- ACTIVITY: Pick out each line of the records in which the word "recognisable" appears.
####
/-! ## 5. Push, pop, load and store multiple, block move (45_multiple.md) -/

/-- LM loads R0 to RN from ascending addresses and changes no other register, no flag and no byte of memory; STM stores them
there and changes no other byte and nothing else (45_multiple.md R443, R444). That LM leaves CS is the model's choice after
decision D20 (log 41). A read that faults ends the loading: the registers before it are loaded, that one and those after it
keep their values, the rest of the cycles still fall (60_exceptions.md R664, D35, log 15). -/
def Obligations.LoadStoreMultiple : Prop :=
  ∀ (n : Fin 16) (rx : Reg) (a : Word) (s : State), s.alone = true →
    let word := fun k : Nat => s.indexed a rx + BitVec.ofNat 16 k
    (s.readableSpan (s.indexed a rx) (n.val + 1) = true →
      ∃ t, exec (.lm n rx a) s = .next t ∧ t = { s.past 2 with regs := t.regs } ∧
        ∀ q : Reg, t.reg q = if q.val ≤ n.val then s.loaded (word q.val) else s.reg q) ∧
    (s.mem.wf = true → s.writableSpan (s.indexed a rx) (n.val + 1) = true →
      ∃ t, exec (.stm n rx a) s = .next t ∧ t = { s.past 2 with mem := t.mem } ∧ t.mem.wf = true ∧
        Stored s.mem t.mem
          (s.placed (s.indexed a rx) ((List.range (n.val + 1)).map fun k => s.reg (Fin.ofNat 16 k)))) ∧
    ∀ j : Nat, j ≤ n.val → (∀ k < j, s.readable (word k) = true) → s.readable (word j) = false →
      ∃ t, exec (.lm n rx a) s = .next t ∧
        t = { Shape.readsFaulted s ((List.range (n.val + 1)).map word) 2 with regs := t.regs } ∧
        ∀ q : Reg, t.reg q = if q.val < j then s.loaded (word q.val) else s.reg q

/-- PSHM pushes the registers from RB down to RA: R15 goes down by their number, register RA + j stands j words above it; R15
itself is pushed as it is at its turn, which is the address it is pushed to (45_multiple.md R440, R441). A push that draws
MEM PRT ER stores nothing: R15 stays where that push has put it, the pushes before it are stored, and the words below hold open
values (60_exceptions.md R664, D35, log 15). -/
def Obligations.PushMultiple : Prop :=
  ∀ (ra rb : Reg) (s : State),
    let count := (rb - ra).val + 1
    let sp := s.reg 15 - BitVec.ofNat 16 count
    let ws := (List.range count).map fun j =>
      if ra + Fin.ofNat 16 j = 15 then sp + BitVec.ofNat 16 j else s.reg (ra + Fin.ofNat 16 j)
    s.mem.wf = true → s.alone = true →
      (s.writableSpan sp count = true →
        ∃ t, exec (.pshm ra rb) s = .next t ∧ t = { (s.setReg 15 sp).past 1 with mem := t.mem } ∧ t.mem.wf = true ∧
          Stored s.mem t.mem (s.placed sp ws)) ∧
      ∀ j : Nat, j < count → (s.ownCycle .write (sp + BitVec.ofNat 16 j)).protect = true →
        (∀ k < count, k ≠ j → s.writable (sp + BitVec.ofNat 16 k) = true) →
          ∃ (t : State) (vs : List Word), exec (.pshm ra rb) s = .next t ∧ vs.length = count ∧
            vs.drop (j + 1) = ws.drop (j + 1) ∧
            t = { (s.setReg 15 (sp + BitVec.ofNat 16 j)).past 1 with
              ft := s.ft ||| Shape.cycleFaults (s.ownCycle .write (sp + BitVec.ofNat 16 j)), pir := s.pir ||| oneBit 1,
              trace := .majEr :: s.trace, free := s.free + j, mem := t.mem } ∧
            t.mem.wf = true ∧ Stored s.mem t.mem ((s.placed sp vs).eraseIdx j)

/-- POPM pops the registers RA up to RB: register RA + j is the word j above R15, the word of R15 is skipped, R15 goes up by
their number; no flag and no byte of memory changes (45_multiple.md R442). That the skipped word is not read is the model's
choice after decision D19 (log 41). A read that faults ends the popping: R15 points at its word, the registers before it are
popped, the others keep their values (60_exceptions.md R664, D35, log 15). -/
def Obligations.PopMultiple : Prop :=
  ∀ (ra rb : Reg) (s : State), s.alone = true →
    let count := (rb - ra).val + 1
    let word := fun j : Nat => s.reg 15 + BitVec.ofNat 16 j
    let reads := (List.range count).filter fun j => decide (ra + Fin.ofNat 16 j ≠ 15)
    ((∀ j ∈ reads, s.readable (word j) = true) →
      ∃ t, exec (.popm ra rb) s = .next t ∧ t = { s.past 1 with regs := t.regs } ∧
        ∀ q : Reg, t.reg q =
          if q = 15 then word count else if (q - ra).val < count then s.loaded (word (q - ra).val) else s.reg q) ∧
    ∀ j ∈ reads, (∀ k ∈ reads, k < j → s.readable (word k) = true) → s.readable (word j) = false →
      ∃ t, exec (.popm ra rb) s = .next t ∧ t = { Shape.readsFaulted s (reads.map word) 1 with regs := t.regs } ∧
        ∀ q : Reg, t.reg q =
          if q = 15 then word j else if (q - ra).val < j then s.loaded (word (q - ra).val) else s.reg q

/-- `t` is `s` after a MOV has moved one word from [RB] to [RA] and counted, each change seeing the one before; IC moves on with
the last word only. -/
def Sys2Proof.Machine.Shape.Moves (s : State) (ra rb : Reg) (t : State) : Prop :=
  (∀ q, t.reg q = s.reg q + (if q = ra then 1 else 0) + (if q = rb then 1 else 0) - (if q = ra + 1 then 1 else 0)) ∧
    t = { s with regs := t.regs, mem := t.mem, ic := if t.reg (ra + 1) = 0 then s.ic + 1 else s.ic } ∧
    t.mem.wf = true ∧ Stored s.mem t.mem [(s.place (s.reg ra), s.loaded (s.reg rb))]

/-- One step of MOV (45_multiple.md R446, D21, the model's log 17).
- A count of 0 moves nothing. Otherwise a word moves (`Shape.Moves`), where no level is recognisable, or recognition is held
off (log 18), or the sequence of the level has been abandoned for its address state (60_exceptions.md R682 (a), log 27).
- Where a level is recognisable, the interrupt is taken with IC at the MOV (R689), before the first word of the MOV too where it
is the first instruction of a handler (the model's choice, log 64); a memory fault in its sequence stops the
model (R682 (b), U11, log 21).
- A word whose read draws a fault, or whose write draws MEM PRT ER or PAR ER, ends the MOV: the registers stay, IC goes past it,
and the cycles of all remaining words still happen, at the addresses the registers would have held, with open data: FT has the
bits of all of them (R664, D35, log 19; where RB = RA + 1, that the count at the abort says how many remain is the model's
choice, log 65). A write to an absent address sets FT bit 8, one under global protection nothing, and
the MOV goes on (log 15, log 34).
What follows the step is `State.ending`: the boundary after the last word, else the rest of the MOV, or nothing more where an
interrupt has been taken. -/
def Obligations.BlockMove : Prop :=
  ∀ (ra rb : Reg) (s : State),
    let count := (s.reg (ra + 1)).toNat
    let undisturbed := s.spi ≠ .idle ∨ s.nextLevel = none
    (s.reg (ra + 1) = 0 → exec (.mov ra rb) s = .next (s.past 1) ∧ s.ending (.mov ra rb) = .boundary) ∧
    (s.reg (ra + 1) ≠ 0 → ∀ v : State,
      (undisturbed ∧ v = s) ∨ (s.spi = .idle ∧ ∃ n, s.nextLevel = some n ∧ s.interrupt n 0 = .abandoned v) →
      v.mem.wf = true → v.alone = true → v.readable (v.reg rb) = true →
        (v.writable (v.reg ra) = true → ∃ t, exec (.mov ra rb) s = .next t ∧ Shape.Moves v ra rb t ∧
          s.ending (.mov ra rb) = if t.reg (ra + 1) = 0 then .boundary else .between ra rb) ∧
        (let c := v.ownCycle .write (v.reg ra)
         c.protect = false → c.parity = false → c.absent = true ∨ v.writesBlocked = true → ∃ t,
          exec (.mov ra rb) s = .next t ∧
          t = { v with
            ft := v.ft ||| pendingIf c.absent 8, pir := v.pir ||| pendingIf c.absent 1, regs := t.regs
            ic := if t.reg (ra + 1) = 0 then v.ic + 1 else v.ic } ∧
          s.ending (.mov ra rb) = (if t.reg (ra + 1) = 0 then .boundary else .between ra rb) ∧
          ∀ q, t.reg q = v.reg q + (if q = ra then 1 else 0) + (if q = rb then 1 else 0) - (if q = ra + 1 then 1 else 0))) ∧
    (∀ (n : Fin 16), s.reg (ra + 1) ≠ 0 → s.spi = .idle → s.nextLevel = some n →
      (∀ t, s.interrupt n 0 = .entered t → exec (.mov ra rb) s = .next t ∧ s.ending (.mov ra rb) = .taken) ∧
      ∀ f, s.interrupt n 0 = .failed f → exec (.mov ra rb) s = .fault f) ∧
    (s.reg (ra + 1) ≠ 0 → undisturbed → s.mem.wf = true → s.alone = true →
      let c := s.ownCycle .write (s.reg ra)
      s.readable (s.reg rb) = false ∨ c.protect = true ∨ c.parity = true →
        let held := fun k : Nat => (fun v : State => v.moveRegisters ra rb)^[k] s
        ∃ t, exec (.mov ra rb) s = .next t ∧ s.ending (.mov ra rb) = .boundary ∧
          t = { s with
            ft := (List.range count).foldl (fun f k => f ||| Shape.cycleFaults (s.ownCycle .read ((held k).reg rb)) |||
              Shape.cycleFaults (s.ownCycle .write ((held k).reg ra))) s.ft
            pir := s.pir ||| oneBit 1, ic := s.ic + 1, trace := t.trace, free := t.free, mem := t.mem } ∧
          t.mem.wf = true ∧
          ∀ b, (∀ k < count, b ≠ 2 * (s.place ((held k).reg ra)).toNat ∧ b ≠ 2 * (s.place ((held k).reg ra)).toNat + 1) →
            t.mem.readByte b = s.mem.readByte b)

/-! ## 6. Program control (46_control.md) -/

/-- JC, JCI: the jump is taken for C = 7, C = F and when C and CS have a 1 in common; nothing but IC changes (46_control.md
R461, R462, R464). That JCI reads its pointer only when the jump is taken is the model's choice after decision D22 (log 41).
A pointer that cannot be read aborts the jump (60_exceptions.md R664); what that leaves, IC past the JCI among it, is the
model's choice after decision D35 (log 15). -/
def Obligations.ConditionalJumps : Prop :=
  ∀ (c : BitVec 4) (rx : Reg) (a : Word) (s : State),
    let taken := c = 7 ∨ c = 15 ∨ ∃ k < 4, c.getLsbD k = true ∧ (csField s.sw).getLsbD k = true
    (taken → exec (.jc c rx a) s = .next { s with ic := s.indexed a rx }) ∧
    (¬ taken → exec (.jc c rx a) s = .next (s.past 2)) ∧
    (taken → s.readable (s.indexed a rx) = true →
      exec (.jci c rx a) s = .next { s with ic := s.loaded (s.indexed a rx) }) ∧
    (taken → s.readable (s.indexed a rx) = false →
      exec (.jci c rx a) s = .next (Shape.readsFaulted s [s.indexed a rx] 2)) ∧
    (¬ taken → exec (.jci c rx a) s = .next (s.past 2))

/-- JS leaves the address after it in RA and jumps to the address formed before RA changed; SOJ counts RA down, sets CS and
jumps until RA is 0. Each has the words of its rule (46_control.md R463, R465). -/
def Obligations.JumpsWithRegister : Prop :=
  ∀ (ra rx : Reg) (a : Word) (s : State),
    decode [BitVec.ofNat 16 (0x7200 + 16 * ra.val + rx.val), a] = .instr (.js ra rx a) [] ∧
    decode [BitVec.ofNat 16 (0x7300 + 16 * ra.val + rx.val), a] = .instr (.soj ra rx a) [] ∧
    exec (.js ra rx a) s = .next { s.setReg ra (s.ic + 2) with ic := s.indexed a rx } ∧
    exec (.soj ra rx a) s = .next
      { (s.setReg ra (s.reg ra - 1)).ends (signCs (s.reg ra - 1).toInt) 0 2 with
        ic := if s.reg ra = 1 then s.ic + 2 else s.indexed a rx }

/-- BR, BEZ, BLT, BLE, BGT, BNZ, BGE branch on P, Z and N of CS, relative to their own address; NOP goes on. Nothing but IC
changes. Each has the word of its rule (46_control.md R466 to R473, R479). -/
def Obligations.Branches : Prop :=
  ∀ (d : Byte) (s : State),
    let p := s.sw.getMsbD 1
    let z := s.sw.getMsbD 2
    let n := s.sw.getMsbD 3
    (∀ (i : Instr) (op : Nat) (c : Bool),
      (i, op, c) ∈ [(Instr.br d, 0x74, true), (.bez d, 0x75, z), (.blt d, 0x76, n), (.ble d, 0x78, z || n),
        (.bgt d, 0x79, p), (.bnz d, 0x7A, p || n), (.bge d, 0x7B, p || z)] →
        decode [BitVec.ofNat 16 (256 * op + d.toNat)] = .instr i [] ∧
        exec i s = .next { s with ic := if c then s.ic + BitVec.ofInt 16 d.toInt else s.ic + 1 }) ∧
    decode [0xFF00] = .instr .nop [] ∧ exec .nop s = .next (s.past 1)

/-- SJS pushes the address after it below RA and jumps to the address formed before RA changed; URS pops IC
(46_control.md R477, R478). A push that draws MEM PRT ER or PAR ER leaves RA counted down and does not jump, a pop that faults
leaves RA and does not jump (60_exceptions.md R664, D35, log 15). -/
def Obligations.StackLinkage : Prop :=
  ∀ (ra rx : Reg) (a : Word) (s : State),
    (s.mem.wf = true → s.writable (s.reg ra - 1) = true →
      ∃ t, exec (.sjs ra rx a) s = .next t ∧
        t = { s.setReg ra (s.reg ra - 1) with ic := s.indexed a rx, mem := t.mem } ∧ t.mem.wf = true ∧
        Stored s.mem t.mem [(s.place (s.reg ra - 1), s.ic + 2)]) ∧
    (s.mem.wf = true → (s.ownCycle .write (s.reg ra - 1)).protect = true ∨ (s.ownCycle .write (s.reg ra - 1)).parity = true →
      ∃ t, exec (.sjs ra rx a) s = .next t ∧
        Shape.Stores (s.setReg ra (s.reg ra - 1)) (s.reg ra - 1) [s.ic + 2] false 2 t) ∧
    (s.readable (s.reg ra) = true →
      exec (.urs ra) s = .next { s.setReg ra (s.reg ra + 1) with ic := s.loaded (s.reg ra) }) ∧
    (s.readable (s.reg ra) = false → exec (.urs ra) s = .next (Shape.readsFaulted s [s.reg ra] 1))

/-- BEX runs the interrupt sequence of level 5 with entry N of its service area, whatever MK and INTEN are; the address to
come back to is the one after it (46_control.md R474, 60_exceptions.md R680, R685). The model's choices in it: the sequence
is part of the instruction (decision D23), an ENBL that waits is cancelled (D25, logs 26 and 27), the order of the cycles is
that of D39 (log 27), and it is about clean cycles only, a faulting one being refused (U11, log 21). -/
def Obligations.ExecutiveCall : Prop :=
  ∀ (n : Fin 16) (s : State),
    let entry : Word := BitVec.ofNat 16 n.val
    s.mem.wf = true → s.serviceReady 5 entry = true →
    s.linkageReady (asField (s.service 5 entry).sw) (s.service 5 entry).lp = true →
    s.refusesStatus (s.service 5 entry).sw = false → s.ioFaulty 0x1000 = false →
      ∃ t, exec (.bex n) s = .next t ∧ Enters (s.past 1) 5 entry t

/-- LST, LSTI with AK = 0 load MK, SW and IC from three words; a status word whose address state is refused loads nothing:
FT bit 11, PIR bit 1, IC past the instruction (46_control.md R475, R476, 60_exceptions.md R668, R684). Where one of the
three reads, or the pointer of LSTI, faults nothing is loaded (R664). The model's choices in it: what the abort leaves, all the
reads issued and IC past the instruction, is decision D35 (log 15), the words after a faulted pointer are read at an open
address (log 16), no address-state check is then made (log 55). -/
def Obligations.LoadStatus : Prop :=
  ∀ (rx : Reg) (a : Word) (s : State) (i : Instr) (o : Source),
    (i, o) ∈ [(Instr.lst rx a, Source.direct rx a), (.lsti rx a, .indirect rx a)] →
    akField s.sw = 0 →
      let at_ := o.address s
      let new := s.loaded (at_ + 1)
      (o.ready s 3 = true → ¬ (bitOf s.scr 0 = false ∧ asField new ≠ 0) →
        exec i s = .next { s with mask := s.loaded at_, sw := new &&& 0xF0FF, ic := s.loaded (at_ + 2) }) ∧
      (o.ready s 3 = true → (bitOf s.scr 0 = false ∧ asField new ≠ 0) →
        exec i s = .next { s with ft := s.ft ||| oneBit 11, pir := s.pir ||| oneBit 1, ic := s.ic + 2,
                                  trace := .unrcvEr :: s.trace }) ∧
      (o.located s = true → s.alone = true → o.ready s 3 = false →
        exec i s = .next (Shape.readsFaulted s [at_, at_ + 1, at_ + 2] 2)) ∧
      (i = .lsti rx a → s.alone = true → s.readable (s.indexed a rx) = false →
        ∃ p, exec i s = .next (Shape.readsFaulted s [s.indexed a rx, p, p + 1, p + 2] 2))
####
- RESPONSE:
- A count of 0 moves nothing. Otherwise a word moves (`Shape.Moves`), where no level is recognisable, or recognition is held
- Where a level is recognisable, the interrupt is taken with IC at the MOV (R689), before the first word of the MOV too where it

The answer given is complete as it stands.